-- ==== Sys2Proof/Laws/State.lean ====
section
/-! SUPPORT. What each update of the state leaves in each field, one lemma per field per update, so that
no later proof unfolds a record update. -/

namespace Sys2Proof.Machine

variable (s : State)

/-! ### State.emit -/

@[simp] theorem State.emit_arg0 (es : List Event) : (s.emit es).arg0 = s.arg0 := rfl
@[simp] theorem State.emit_arg1 (es : List Event) : (s.emit es).arg1 = s.arg1 := rfl
@[simp] theorem State.emit_res0 (es : List Event) : (s.emit es).res0 = s.res0 := rfl
@[simp] theorem State.emit_res1 (es : List Event) : (s.emit es).res1 = s.res1 := rfl
@[simp] theorem State.emit_arg0Written (es : List Event) :
    (s.emit es).arg0Written = s.arg0Written := rfl
@[simp] theorem State.emit_arg1Written (es : List Event) :
    (s.emit es).arg1Written = s.arg1Written := rfl
@[simp] theorem State.emit_res0Written (es : List Event) :
    (s.emit es).res0Written = s.res0Written := rfl
@[simp] theorem State.emit_res1Written (es : List Event) :
    (s.emit es).res1Written = s.res1Written := rfl
@[simp] theorem State.emit_status (es : List Event) : (s.emit es).status = s.status := rfl
@[simp] theorem State.emit_geom (es : List Event) : (s.emit es).geom = s.geom := rfl
@[simp] theorem State.emit_cfg (es : List Event) : (s.emit es).cfg = s.cfg := rfl
@[simp] theorem State.emit_bufsize (es : List Event) : (s.emit es).bufsize = s.bufsize := rfl
@[simp] theorem State.emit_window (es : List Event) : (s.emit es).window = s.window := rfl
@[simp] theorem State.emit_coordMap (es : List Event) : (s.emit es).coordMap = s.coordMap := rfl
@[simp] theorem State.emit_fb (es : List Event) : (s.emit es).fb = s.fb := rfl
@[simp] theorem State.emit_lines (es : List Event) :
    (s.emit es).lines = es.foldl Lines.after s.lines := rfl
@[simp] theorem State.emit_trace (es : List Event) : (s.emit es).trace = s.trace ++ es := rfl
@[simp] theorem State.emit_panelAsleep (es : List Event) :
    (s.emit es).panelAsleep = s.panelAsleep := rfl
@[simp] theorem State.emit_refused (es : List Event) : (s.emit es).refused = s.refused := rfl
@[simp] theorem State.emit_faults (es : List Event) : (s.emit es).faults = s.faults := rfl
@[simp] theorem State.emit_hazards (es : List Event) : (s.emit es).hazards = s.hazards := rfl
@[simp] theorem State.emit_pending (es : List Event) : (s.emit es).pending = s.pending := rfl
@[simp] theorem State.emit_hostIn (es : List Event) : (s.emit es).hostIn = s.hostIn := rfl
@[simp] theorem State.emit_hostOut (es : List Event) : (s.emit es).hostOut = s.hostOut := rfl
@[simp] theorem State.emit_refusalLog (es : List Event) :
    (s.emit es).refusalLog = s.refusalLog := rfl
@[simp] theorem State.emit_draws (es : List Event) : (s.emit es).draws = s.draws := rfl
@[simp] theorem State.emit_resets (es : List Event) : (s.emit es).resets = s.resets := rfl

/-! ### State.endOp -/

@[simp] theorem State.endOp_arg0 : s.endOp.arg0 = s.arg0 := rfl
@[simp] theorem State.endOp_arg1 : s.endOp.arg1 = s.arg1 := rfl
@[simp] theorem State.endOp_res0 : s.endOp.res0 = s.res0 := rfl
@[simp] theorem State.endOp_res1 : s.endOp.res1 = s.res1 := rfl
@[simp] theorem State.endOp_arg0Written : s.endOp.arg0Written = s.arg0Written := rfl
@[simp] theorem State.endOp_arg1Written : s.endOp.arg1Written = s.arg1Written := rfl
@[simp] theorem State.endOp_res0Written : s.endOp.res0Written = s.res0Written := rfl
@[simp] theorem State.endOp_res1Written : s.endOp.res1Written = s.res1Written := rfl
@[simp] theorem State.endOp_status : s.endOp.status = { s.status with busy := false } := rfl
@[simp] theorem State.endOp_geom : s.endOp.geom = s.geom := rfl
@[simp] theorem State.endOp_cfg : s.endOp.cfg = s.cfg := rfl
@[simp] theorem State.endOp_bufsize : s.endOp.bufsize = s.bufsize := rfl
@[simp] theorem State.endOp_window : s.endOp.window = s.window := rfl
@[simp] theorem State.endOp_coordMap : s.endOp.coordMap = s.coordMap := rfl
@[simp] theorem State.endOp_fb : s.endOp.fb = s.fb := rfl
@[simp] theorem State.endOp_lines : s.endOp.lines = s.lines := rfl
@[simp] theorem State.endOp_trace : s.endOp.trace = s.trace := rfl
@[simp] theorem State.endOp_panelAsleep : s.endOp.panelAsleep = s.panelAsleep := rfl
@[simp] theorem State.endOp_refused : s.endOp.refused = s.refused := rfl
@[simp] theorem State.endOp_faults : s.endOp.faults = s.faults := rfl
@[simp] theorem State.endOp_hazards : s.endOp.hazards = s.hazards := rfl
@[simp] theorem State.endOp_pending : s.endOp.pending = none := rfl
@[simp] theorem State.endOp_hostIn : s.endOp.hostIn = s.hostIn := rfl
@[simp] theorem State.endOp_hostOut : s.endOp.hostOut = s.hostOut := rfl
@[simp] theorem State.endOp_refusalLog : s.endOp.refusalLog = s.refusalLog := rfl
@[simp] theorem State.endOp_draws : s.endOp.draws = s.draws := rfl
@[simp] theorem State.endOp_resets : s.endOp.resets = s.resets := rfl

/-! ### State.markRefused -/

@[simp] theorem State.markRefused_arg0 (r : RefusalReason) : (s.markRefused r).arg0 = s.arg0 := rfl
@[simp] theorem State.markRefused_arg1 (r : RefusalReason) : (s.markRefused r).arg1 = s.arg1 := rfl
@[simp] theorem State.markRefused_res0 (r : RefusalReason) : (s.markRefused r).res0 = s.res0 := rfl
@[simp] theorem State.markRefused_res1 (r : RefusalReason) : (s.markRefused r).res1 = s.res1 := rfl
@[simp] theorem State.markRefused_arg0Written (r : RefusalReason) :
    (s.markRefused r).arg0Written = s.arg0Written := rfl
@[simp] theorem State.markRefused_arg1Written (r : RefusalReason) :
    (s.markRefused r).arg1Written = s.arg1Written := rfl
@[simp] theorem State.markRefused_res0Written (r : RefusalReason) :
    (s.markRefused r).res0Written = s.res0Written := rfl
@[simp] theorem State.markRefused_res1Written (r : RefusalReason) :
    (s.markRefused r).res1Written = s.res1Written := rfl
@[simp] theorem State.markRefused_status (r : RefusalReason) :
    (s.markRefused r).status = s.status := rfl
@[simp] theorem State.markRefused_geom (r : RefusalReason) : (s.markRefused r).geom = s.geom := rfl
@[simp] theorem State.markRefused_cfg (r : RefusalReason) : (s.markRefused r).cfg = s.cfg := rfl
@[simp] theorem State.markRefused_bufsize (r : RefusalReason) :
    (s.markRefused r).bufsize = s.bufsize := rfl
@[simp] theorem State.markRefused_window (r : RefusalReason) :
    (s.markRefused r).window = s.window := rfl
@[simp] theorem State.markRefused_coordMap (r : RefusalReason) :
    (s.markRefused r).coordMap = s.coordMap := rfl
@[simp] theorem State.markRefused_fb (r : RefusalReason) : (s.markRefused r).fb = s.fb := rfl
@[simp] theorem State.markRefused_lines (r : RefusalReason) :
    (s.markRefused r).lines = s.lines := rfl
@[simp] theorem State.markRefused_trace (r : RefusalReason) :
    (s.markRefused r).trace = s.trace := rfl
@[simp] theorem State.markRefused_panelAsleep (r : RefusalReason) :
    (s.markRefused r).panelAsleep = s.panelAsleep := rfl
@[simp] theorem State.markRefused_refused (r : RefusalReason) :
    (s.markRefused r).refused = true := rfl
@[simp] theorem State.markRefused_faults (r : RefusalReason) :
    (s.markRefused r).faults = s.faults := rfl
@[simp] theorem State.markRefused_hazards (r : RefusalReason) :
    (s.markRefused r).hazards = s.hazards := rfl
@[simp] theorem State.markRefused_pending (r : RefusalReason) :
    (s.markRefused r).pending = s.pending := rfl
@[simp] theorem State.markRefused_hostIn (r : RefusalReason) :
    (s.markRefused r).hostIn = s.hostIn := rfl
@[simp] theorem State.markRefused_hostOut (r : RefusalReason) :
    (s.markRefused r).hostOut = s.hostOut := rfl
@[simp] theorem State.markRefused_refusalLog (r : RefusalReason) :
    (s.markRefused r).refusalLog = s.refusalLog ++ [r] := rfl
@[simp] theorem State.markRefused_draws (r : RefusalReason) :
    (s.markRefused r).draws = s.draws := rfl
@[simp] theorem State.markRefused_resets (r : RefusalReason) :
    (s.markRefused r).resets = s.resets := rfl

/-! ### State.addFault -/

@[simp] theorem State.addFault_arg0 (f : FaultReason) : (s.addFault f).arg0 = s.arg0 := rfl
@[simp] theorem State.addFault_arg1 (f : FaultReason) : (s.addFault f).arg1 = s.arg1 := rfl
@[simp] theorem State.addFault_res0 (f : FaultReason) : (s.addFault f).res0 = s.res0 := rfl
@[simp] theorem State.addFault_res1 (f : FaultReason) : (s.addFault f).res1 = s.res1 := rfl
@[simp] theorem State.addFault_arg0Written (f : FaultReason) :
    (s.addFault f).arg0Written = s.arg0Written := rfl
@[simp] theorem State.addFault_arg1Written (f : FaultReason) :
    (s.addFault f).arg1Written = s.arg1Written := rfl
@[simp] theorem State.addFault_res0Written (f : FaultReason) :
    (s.addFault f).res0Written = s.res0Written := rfl
@[simp] theorem State.addFault_res1Written (f : FaultReason) :
    (s.addFault f).res1Written = s.res1Written := rfl
@[simp] theorem State.addFault_status (f : FaultReason) : (s.addFault f).status = s.status := rfl
@[simp] theorem State.addFault_geom (f : FaultReason) : (s.addFault f).geom = s.geom := rfl
@[simp] theorem State.addFault_cfg (f : FaultReason) : (s.addFault f).cfg = s.cfg := rfl
@[simp] theorem State.addFault_bufsize (f : FaultReason) : (s.addFault f).bufsize = s.bufsize := rfl
@[simp] theorem State.addFault_window (f : FaultReason) : (s.addFault f).window = s.window := rfl
@[simp] theorem State.addFault_coordMap (f : FaultReason) :
    (s.addFault f).coordMap = s.coordMap := rfl
@[simp] theorem State.addFault_fb (f : FaultReason) : (s.addFault f).fb = s.fb := rfl
@[simp] theorem State.addFault_lines (f : FaultReason) : (s.addFault f).lines = s.lines := rfl
@[simp] theorem State.addFault_trace (f : FaultReason) : (s.addFault f).trace = s.trace := rfl
@[simp] theorem State.addFault_panelAsleep (f : FaultReason) :
    (s.addFault f).panelAsleep = s.panelAsleep := rfl
@[simp] theorem State.addFault_refused (f : FaultReason) : (s.addFault f).refused = s.refused := rfl
@[simp] theorem State.addFault_faults (f : FaultReason) :
    (s.addFault f).faults = if f ∈ s.faults then s.faults else s.faults ++ [f] := rfl
@[simp] theorem State.addFault_hazards (f : FaultReason) : (s.addFault f).hazards = s.hazards := rfl
@[simp] theorem State.addFault_pending (f : FaultReason) : (s.addFault f).pending = s.pending := rfl
@[simp] theorem State.addFault_hostIn (f : FaultReason) : (s.addFault f).hostIn = s.hostIn := rfl
@[simp] theorem State.addFault_hostOut (f : FaultReason) : (s.addFault f).hostOut = s.hostOut := rfl
@[simp] theorem State.addFault_refusalLog (f : FaultReason) :
    (s.addFault f).refusalLog = s.refusalLog := rfl
@[simp] theorem State.addFault_draws (f : FaultReason) : (s.addFault f).draws = s.draws := rfl
@[simp] theorem State.addFault_resets (f : FaultReason) : (s.addFault f).resets = s.resets := rfl

/-! ### State.addHazard -/

@[simp] theorem State.addHazard_arg0 (h : Hazard) : (s.addHazard h).arg0 = s.arg0 := rfl
@[simp] theorem State.addHazard_arg1 (h : Hazard) : (s.addHazard h).arg1 = s.arg1 := rfl
@[simp] theorem State.addHazard_res0 (h : Hazard) : (s.addHazard h).res0 = s.res0 := rfl
@[simp] theorem State.addHazard_res1 (h : Hazard) : (s.addHazard h).res1 = s.res1 := rfl
@[simp] theorem State.addHazard_arg0Written (h : Hazard) :
    (s.addHazard h).arg0Written = s.arg0Written := rfl
@[simp] theorem State.addHazard_arg1Written (h : Hazard) :
    (s.addHazard h).arg1Written = s.arg1Written := rfl
@[simp] theorem State.addHazard_res0Written (h : Hazard) :
    (s.addHazard h).res0Written = s.res0Written := rfl
@[simp] theorem State.addHazard_res1Written (h : Hazard) :
    (s.addHazard h).res1Written = s.res1Written := rfl
@[simp] theorem State.addHazard_status (h : Hazard) : (s.addHazard h).status = s.status := rfl
@[simp] theorem State.addHazard_geom (h : Hazard) : (s.addHazard h).geom = s.geom := rfl
@[simp] theorem State.addHazard_cfg (h : Hazard) : (s.addHazard h).cfg = s.cfg := rfl
@[simp] theorem State.addHazard_bufsize (h : Hazard) : (s.addHazard h).bufsize = s.bufsize := rfl
@[simp] theorem State.addHazard_window (h : Hazard) : (s.addHazard h).window = s.window := rfl
@[simp] theorem State.addHazard_coordMap (h : Hazard) : (s.addHazard h).coordMap = s.coordMap := rfl
@[simp] theorem State.addHazard_fb (h : Hazard) : (s.addHazard h).fb = s.fb := rfl
@[simp] theorem State.addHazard_lines (h : Hazard) : (s.addHazard h).lines = s.lines := rfl
@[simp] theorem State.addHazard_trace (h : Hazard) : (s.addHazard h).trace = s.trace := rfl
@[simp] theorem State.addHazard_panelAsleep (h : Hazard) :
    (s.addHazard h).panelAsleep = s.panelAsleep := rfl
@[simp] theorem State.addHazard_refused (h : Hazard) : (s.addHazard h).refused = s.refused := rfl
@[simp] theorem State.addHazard_faults (h : Hazard) : (s.addHazard h).faults = s.faults := rfl
@[simp] theorem State.addHazard_hazards (h : Hazard) :
    (s.addHazard h).hazards = if h ∈ s.hazards then s.hazards else s.hazards ++ [h] := rfl
@[simp] theorem State.addHazard_pending (h : Hazard) : (s.addHazard h).pending = s.pending := rfl
@[simp] theorem State.addHazard_hostIn (h : Hazard) : (s.addHazard h).hostIn = s.hostIn := rfl
@[simp] theorem State.addHazard_hostOut (h : Hazard) : (s.addHazard h).hostOut = s.hostOut := rfl
@[simp] theorem State.addHazard_refusalLog (h : Hazard) :
    (s.addHazard h).refusalLog = s.refusalLog := rfl
@[simp] theorem State.addHazard_draws (h : Hazard) : (s.addHazard h).draws = s.draws := rfl
@[simp] theorem State.addHazard_resets (h : Hazard) : (s.addHazard h).resets = s.resets := rfl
####
Reproduce only this range: the first line of the data above through the line with "es).arg0 = s.arg0 := rfl", both included, exactly as written.

-- ==== Sys2Proof/Laws/State.lean ====
section
/-! SUPPORT. What each update of the state leaves in each field, one lemma per field per update, so that
no later proof unfolds a record update. -/

namespace Sys2Proof.Machine

variable (s : State)

/-! ### State.emit -/

@[simp] theorem State.emit_arg0 (es : List Event) : (s.emit es).arg0 = s.arg0 := rfl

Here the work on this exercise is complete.